• **WHAT YOU NEED TO DO**
In the entries below, how many lines contain the string "injEq"? State the number and nothing else.

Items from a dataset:
namespace Sys2Proof.Machine

/-! ### Tables of a fixed size -/

@[simp] theorem Holders.get_all {α : Type} (a : α) (h : Holder) : (Holders.all a).get h = a := by cases h <;> rfl

@[simp] theorem Holders.get_set {α : Type} (t : Holders α) (h : Holder) (a : α) : (t.set h a).get h = a := by
  cases h <;> rfl

theorem Holders.get_set_ne {α : Type} (t : Holders α) {h k : Holder} (a : α) (hk : k ≠ h) :
    (t.set h a).get k = t.get k := by
  cases h <;> cases k <;> first | rfl | exact absurd rfl hk

@[simp] theorem Holders.set_get {α : Type} (t : Holders α) (h : Holder) : t.set h (t.get h) = t := by cases h <;> rfl

theorem Holders.set_set {α : Type} (t : Holders α) (h : Holder) (a b : α) : (t.set h a).set h b = t.set h b := by
  cases h <;> rfl

theorem Holders.ext_get {α : Type} {t u : Holders α} (e : ∀ h, t.get h = u.get h) : t = u := by
  cases t; cases u
  simp only [Holders.mk.injEq]
  exact ⟨e .h1, e .h2, e .h3, e .h4, e .h5, e .h6⟩

@[simp] theorem Districts.get_all {α : Type} (a : α) (d : District) : (Districts.all a).get d = a := by cases d <;> rfl

@[simp] theorem Districts.get_set {α : Type} (t : Districts α) (d : District) (a : α) : (t.set d a).get d = a := by
  cases d <;> rfl

theorem Districts.get_set_ne {α : Type} (t : Districts α) {d k : District} (a : α) (hk : k ≠ d) :
    (t.set d a).get k = t.get k := by
  cases d <;> cases k <;> first | rfl | exact absurd rfl hk

@[simp] theorem Districts.set_get {α : Type} (t : Districts α) (d : District) : t.set d (t.get d) = t := by
  cases d <;> rfl

theorem Districts.set_set {α : Type} (t : Districts α) (d : District) (a b : α) : (t.set d a).set d b = t.set d b := by
  cases d <;> rfl

theorem Districts.ext_get {α : Type} {t u : Districts α} (e : ∀ d, t.get d = u.get d) : t = u := by
  cases t; cases u
  simp only [Districts.mk.injEq]
  exact ⟨e .d1, e .d2, e .d3, e .d4, e .d5, e .d6, e .d7, e .d8⟩

@[simp] theorem Four.get_all {α : Type} (a : α) (k : Nat) : (Four.all a).get k = a := by
  unfold Four.get; split <;> rfl

theorem Four.get_set {α : Type} (t : Four α) (k : Nat) (a : α) : (t.set k a).get k = a := by
  match k with
  | 0 => rfl
  | 1 => rfl
  | 2 => rfl
  | _ + 3 => rfl

theorem Four.get_set_ne {α : Type} (t : Four α) {k n : Nat} (a : α) (hk : k ≤ 3) (hn : n ≤ 3) (h : n ≠ k) :
    (t.set k a).get n = t.get n := by
  interval_cases k <;> interval_cases n <;> first | rfl | exact absurd rfl h

theorem Three.get_set {α : Type} (t : Three α) (k : Nat) (a : α) : (t.set k a).get k = a := by
  match k with
  | 0 => rfl
  | 1 => rfl
  | 2 => rfl
  | _ + 3 => rfl

@[simp] theorem Slots.get_make {α : Type} (f : Slot → α) (q : Slot) : (Slots.make f).get q = f q := by
  cases q <;> first | rfl | (rename_i x; cases x <;> rfl)

@[simp] theorem Slots.get_set {α : Type} (t : Slots α) (q : Slot) (a : α) : (t.set q a).get q = a := by
  cases q <;> simp [Slots.set, Slots.get]

theorem Slots.get_set_ne {α : Type} (t : Slots α) {q k : Slot} (a : α) (hk : k ≠ q) : (t.set q a).get k = t.get k := by
  cases q <;> cases k <;> first
    | rfl
    | exact absurd rfl hk
    | (simp only [Slots.set, Slots.get]; exact Holders.get_set_ne _ _ fun e => hk (by rw [e]))
    | (simp only [Slots.set, Slots.get]; exact Districts.get_set_ne _ _ fun e => hk (by rw [e]))

@[simp] theorem Meters.get_set {α : Type} (t : Meters α) (m : Meter) (a : α) : (t.set m a).get m = a := by
  cases m <;> simp [Meters.set, Meters.get]

theorem Meters.get_set_ne {α : Type} (t : Meters α) {m k : Meter} (a : α) (hk : k ≠ m) : (t.set m a).get k = t.get k := by
  cases m <;> cases k <;> first
    | rfl
    | exact absurd rfl hk
    | (simp only [Meters.set, Meters.get]; exact Districts.get_set_ne _ _ fun e => hk (by rw [e]))

/-! ### The updates of one block -/

@[simp] theorem Yard.updYds_now (y : Yard) (f : Yds → Yds) : (y.updYds f).now = y.now := rfl
@[simp] theorem Yard.updYds_secondMark (y : Yard) (f : Yds → Yds) : (y.updYds f).secondMark = y.secondMark := rfl
@[simp] theorem Yard.updYds_tripPin (y : Yard) (f : Yds → Yds) : (y.updYds f).tripPin = y.tripPin := rfl
@[simp] theorem Yard.updYds_lineSpace (y : Yard) (f : Yds → Yds) : (y.updYds f).lineSpace = y.lineSpace := rfl
@[simp] theorem Yard.updYds_freeDraws (y : Yard) (f : Yds → Yds) : (y.updYds f).freeDraws = y.freeDraws := rfl
@[simp] theorem Yard.updYds_yds (y : Yard) (f : Yds → Yds) : (y.updYds f).yds = f y.yds := rfl
@[simp] theorem Yard.updYds_hsu (y : Yard) (f : Yds → Yds) : (y.updYds f).hsu = y.hsu := rfl
@[simp] theorem Yard.updYds_mvs (y : Yard) (f : Yds → Yds) : (y.updYds f).mvs = y.mvs := rfl
@[simp] theorem Yard.updYds_gdc (y : Yard) (f : Yds → Yds) : (y.updYds f).gdc = y.gdc := rfl
@[simp] theorem Yard.updYds_dgu (y : Yard) (f : Yds → Yds) : (y.updYds f).dgu = y.dgu := rfl
@[simp] theorem Yard.updYds_ylc (y : Yard) (f : Yds → Yds) : (y.updYds f).ylc = y.ylc := rfl
@[simp] theorem Yard.updYds_scs (y : Yard) (f : Yds → Yds) : (y.updYds f).scs = y.scs := rfl
@[simp] theorem Yard.updYds_qpr (y : Yard) (f : Yds → Yds) : (y.updYds f).qpr = y.qpr := rfl
@[simp] theorem Yard.updYds_soa (y : Yard) (f : Yds → Yds) : (y.updYds f).soa = y.soa := rfl
@[simp] theorem Yard.updYds_notices (y : Yard) (f : Yds → Yds) : (y.updYds f).notices = y.notices := rfl

@[simp] theorem Yard.updHsu_now (y : Yard) (f : Hsu → Hsu) : (y.updHsu f).now = y.now := rfl
@[simp] theorem Yard.updHsu_secondMark (y : Yard) (f : Hsu → Hsu) : (y.updHsu f).secondMark = y.secondMark := rfl
@[simp] theorem Yard.updHsu_tripPin (y : Yard) (f : Hsu → Hsu) : (y.updHsu f).tripPin = y.tripPin := rfl
@[simp] theorem Yard.updHsu_lineSpace (y : Yard) (f : Hsu → Hsu) : (y.updHsu f).lineSpace = y.lineSpace := rfl
@[simp] theorem Yard.updHsu_freeDraws (y : Yard) (f : Hsu → Hsu) : (y.updHsu f).freeDraws = y.freeDraws := rfl
@[simp] theorem Yard.updHsu_yds (y : Yard) (f : Hsu → Hsu) : (y.updHsu f).yds = y.yds := rfl
@[simp] theorem Yard.updHsu_hsu (y : Yard) (f : Hsu → Hsu) : (y.updHsu f).hsu = f y.hsu := rfl
@[simp] theorem Yard.updHsu_mvs (y : Yard) (f : Hsu → Hsu) : (y.updHsu f).mvs = y.mvs := rfl
@[simp] theorem Yard.updHsu_gdc (y : Yard) (f : Hsu → Hsu) : (y.updHsu f).gdc = y.gdc := rfl
@[simp] theorem Yard.updHsu_dgu (y : Yard) (f : Hsu → Hsu) : (y.updHsu f).dgu = y.dgu := rfl
@[simp] theorem Yard.updHsu_ylc (y : Yard) (f : Hsu → Hsu) : (y.updHsu f).ylc = y.ylc := rfl
@[simp] theorem Yard.updHsu_scs (y : Yard) (f : Hsu → Hsu) : (y.updHsu f).scs = y.scs := rfl
@[simp] theorem Yard.updHsu_qpr (y : Yard) (f : Hsu → Hsu) : (y.updHsu f).qpr = y.qpr := rfl
@[simp] theorem Yard.updHsu_soa (y : Yard) (f : Hsu → Hsu) : (y.updHsu f).soa = y.soa := rfl
@[simp] theorem Yard.updHsu_notices (y : Yard) (f : Hsu → Hsu) : (y.updHsu f).notices = y.notices := rfl

@[simp] theorem Yard.updMvs_now (y : Yard) (f : Mvs → Mvs) : (y.updMvs f).now = y.now := rfl
@[simp] theorem Yard.updMvs_secondMark (y : Yard) (f : Mvs → Mvs) : (y.updMvs f).secondMark = y.secondMark := rfl
@[simp] theorem Yard.updMvs_tripPin (y : Yard) (f : Mvs → Mvs) : (y.updMvs f).tripPin = y.tripPin := rfl
@[simp] theorem Yard.updMvs_lineSpace (y : Yard) (f : Mvs → Mvs) : (y.updMvs f).lineSpace = y.lineSpace := rfl
@[simp] theorem Yard.updMvs_freeDraws (y : Yard) (f : Mvs → Mvs) : (y.updMvs f).freeDraws = y.freeDraws := rfl
@[simp] theorem Yard.updMvs_yds (y : Yard) (f : Mvs → Mvs) : (y.updMvs f).yds = y.yds := rfl
@[simp] theorem Yard.updMvs_hsu (y : Yard) (f : Mvs → Mvs) : (y.updMvs f).hsu = y.hsu := rfl
@[simp] theorem Yard.updMvs_mvs (y : Yard) (f : Mvs → Mvs) : (y.updMvs f).mvs = f y.mvs := rfl
@[simp] theorem Yard.updMvs_gdc (y : Yard) (f : Mvs → Mvs) : (y.updMvs f).gdc = y.gdc := rfl
@[simp] theorem Yard.updMvs_dgu (y : Yard) (f : Mvs → Mvs) : (y.updMvs f).dgu = y.dgu := rfl
@[simp] theorem Yard.updMvs_ylc (y : Yard) (f : Mvs → Mvs) : (y.updMvs f).ylc = y.ylc := rfl
@[simp] theorem Yard.updMvs_scs (y : Yard) (f : Mvs → Mvs) : (y.updMvs f).scs = y.scs := rfl
@[simp] theorem Yard.updMvs_qpr (y : Yard) (f : Mvs → Mvs) : (y.updMvs f).qpr = y.qpr := rfl
@[simp] theorem Yard.updMvs_soa (y : Yard) (f : Mvs → Mvs) : (y.updMvs f).soa = y.soa := rfl
@[simp] theorem Yard.updMvs_notices (y : Yard) (f : Mvs → Mvs) : (y.updMvs f).notices = y.notices := rfl

@[simp] theorem Yard.updGdc_now (y : Yard) (f : Gdc → Gdc) : (y.updGdc f).now = y.now := rfl
@[simp] theorem Yard.updGdc_secondMark (y : Yard) (f : Gdc → Gdc) : (y.updGdc f).secondMark = y.secondMark := rfl
@[simp] theorem Yard.updGdc_tripPin (y : Yard) (f : Gdc → Gdc) : (y.updGdc f).tripPin = y.tripPin := rfl
@[simp] theorem Yard.updGdc_lineSpace (y : Yard) (f : Gdc → Gdc) : (y.updGdc f).lineSpace = y.lineSpace := rfl
@[simp] theorem Yard.updGdc_freeDraws (y : Yard) (f : Gdc → Gdc) : (y.updGdc f).freeDraws = y.freeDraws := rfl
@[simp] theorem Yard.updGdc_yds (y : Yard) (f : Gdc → Gdc) : (y.updGdc f).yds = y.yds := rfl
@[simp] theorem Yard.updGdc_hsu (y : Yard) (f : Gdc → Gdc) : (y.updGdc f).hsu = y.hsu := rfl
@[simp] theorem Yard.updGdc_mvs (y : Yard) (f : Gdc → Gdc) : (y.updGdc f).mvs = y.mvs := rfl
@[simp] theorem Yard.updGdc_gdc (y : Yard) (f : Gdc → Gdc) : (y.updGdc f).gdc = f y.gdc := rfl
@[simp] theorem Yard.updGdc_dgu (y : Yard) (f : Gdc → Gdc) : (y.updGdc f).dgu = y.dgu := rfl
@[simp] theorem Yard.updGdc_ylc (y : Yard) (f : Gdc → Gdc) : (y.updGdc f).ylc = y.ylc := rfl
@[simp] theorem Yard.updGdc_scs (y : Yard) (f : Gdc → Gdc) : (y.updGdc f).scs = y.scs := rfl
@[simp] theorem Yard.updGdc_qpr (y : Yard) (f : Gdc → Gdc) : (y.updGdc f).qpr = y.qpr := rfl
@[simp] theorem Yard.updGdc_soa (y : Yard) (f : Gdc → Gdc) : (y.updGdc f).soa = y.soa := rfl
@[simp] theorem Yard.updGdc_notices (y : Yard) (f : Gdc → Gdc) : (y.updGdc f).notices = y.notices := rfl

• **EXERCISE OUTPUT**
2